#### [Problem statement]
The job is to find each line of the records below that includes the word "rxPhase" and copy it.
BEGIN Extracted entries
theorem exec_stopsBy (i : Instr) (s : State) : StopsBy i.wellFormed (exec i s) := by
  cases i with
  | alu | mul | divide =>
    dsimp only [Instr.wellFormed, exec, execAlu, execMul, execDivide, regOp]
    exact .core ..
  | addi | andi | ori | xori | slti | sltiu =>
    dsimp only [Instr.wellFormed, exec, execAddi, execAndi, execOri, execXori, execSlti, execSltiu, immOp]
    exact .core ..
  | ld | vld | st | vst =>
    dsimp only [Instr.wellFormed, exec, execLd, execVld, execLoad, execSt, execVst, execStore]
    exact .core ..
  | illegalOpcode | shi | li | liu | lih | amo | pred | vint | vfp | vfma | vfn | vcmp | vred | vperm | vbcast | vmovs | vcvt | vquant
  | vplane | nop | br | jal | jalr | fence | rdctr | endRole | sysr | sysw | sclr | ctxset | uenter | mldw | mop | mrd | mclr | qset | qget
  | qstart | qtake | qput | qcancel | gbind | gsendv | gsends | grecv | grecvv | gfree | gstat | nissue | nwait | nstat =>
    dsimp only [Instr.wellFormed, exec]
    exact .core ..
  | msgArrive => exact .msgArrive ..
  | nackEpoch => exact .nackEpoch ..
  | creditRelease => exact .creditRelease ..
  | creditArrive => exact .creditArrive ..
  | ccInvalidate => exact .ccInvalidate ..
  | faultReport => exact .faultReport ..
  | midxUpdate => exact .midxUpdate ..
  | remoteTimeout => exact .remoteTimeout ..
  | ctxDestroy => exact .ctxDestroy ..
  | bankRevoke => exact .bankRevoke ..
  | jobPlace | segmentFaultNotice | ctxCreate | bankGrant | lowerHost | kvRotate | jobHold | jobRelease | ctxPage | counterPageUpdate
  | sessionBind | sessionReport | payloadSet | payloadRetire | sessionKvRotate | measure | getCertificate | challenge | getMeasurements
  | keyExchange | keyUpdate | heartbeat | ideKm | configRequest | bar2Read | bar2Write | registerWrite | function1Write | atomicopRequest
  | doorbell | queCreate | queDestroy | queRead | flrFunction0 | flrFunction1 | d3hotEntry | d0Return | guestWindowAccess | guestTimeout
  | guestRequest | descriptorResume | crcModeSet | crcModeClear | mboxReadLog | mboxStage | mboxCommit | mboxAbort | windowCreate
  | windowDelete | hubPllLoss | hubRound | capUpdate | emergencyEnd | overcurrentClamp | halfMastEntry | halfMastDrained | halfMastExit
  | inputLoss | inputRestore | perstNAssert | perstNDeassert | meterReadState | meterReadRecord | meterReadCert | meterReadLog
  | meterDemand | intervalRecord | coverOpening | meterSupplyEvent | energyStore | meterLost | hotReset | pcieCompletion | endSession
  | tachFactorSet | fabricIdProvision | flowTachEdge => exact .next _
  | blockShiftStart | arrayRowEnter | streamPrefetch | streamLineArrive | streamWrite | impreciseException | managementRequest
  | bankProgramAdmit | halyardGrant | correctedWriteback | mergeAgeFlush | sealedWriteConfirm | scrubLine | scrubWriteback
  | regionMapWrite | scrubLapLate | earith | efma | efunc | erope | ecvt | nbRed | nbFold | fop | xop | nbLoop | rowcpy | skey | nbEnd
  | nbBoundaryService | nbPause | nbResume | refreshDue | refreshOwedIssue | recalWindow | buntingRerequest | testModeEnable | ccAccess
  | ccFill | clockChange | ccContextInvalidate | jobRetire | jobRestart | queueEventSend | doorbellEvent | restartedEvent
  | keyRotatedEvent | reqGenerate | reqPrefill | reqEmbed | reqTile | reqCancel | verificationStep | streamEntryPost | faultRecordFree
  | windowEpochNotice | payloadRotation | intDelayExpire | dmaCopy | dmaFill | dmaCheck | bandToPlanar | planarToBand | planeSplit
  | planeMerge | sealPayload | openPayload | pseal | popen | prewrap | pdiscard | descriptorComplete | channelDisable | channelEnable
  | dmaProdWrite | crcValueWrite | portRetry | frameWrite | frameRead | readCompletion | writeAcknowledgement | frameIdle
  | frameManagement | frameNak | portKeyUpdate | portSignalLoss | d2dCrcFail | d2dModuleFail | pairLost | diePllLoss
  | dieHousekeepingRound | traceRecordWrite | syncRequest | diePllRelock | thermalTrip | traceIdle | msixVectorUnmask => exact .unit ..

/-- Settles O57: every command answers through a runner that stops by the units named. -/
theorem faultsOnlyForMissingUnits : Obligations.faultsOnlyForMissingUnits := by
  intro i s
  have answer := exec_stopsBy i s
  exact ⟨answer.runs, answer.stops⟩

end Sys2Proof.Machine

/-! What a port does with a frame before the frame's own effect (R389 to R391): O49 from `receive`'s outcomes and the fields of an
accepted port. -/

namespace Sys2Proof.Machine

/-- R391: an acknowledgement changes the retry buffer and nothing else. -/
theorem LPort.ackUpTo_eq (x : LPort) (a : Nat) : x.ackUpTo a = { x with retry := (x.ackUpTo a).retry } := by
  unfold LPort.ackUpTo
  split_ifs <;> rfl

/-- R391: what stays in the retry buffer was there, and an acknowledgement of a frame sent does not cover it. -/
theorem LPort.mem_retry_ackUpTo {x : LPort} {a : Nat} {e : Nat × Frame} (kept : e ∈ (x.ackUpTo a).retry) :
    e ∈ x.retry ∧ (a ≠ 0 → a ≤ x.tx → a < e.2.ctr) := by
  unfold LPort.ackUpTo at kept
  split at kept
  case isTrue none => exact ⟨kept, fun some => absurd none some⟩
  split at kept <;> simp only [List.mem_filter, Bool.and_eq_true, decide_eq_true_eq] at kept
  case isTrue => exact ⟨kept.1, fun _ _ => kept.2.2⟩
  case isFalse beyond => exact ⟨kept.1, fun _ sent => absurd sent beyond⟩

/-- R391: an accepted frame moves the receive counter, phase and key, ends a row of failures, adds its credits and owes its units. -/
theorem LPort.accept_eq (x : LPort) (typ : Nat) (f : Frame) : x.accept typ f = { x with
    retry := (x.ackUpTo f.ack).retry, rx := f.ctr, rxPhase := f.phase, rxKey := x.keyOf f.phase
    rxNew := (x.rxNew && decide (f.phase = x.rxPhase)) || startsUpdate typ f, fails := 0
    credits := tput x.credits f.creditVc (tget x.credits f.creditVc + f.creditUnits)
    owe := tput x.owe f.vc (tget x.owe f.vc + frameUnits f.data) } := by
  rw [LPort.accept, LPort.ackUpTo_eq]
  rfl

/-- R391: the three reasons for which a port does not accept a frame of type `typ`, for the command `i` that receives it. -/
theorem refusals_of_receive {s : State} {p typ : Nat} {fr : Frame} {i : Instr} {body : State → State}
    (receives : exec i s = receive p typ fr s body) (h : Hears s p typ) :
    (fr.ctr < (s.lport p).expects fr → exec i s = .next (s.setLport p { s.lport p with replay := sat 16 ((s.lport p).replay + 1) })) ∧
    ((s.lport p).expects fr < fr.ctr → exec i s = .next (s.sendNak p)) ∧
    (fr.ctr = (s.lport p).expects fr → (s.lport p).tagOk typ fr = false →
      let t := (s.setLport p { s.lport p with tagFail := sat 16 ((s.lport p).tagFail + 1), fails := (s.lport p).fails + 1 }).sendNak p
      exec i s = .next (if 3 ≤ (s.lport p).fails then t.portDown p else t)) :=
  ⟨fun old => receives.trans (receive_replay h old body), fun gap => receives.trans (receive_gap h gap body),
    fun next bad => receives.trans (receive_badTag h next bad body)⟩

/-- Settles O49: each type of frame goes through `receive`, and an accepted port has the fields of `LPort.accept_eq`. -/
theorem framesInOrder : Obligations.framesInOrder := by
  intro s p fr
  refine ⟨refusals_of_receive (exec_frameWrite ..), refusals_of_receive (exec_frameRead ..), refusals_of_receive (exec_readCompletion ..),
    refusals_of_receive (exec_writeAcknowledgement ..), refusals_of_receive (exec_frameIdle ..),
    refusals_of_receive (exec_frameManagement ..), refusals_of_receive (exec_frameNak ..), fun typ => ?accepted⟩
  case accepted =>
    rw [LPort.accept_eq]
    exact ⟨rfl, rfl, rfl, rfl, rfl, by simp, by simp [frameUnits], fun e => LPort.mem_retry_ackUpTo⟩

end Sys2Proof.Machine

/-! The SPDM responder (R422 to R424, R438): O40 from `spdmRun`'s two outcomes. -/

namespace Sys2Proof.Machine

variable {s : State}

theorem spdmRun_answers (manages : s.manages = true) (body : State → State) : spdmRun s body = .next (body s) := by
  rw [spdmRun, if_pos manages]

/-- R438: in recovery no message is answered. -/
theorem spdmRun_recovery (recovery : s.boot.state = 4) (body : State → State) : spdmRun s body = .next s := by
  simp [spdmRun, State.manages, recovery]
END Extracted entries
#### [Result of the task]
    retry := (x.ackUpTo f.ack).retry, rx := f.ctr, rxPhase := f.phase, rxKey := x.keyOf f.phase
    rxNew := (x.rxNew && decide (f.phase = x.rxPhase)) || startsUpdate typ f, fails := 0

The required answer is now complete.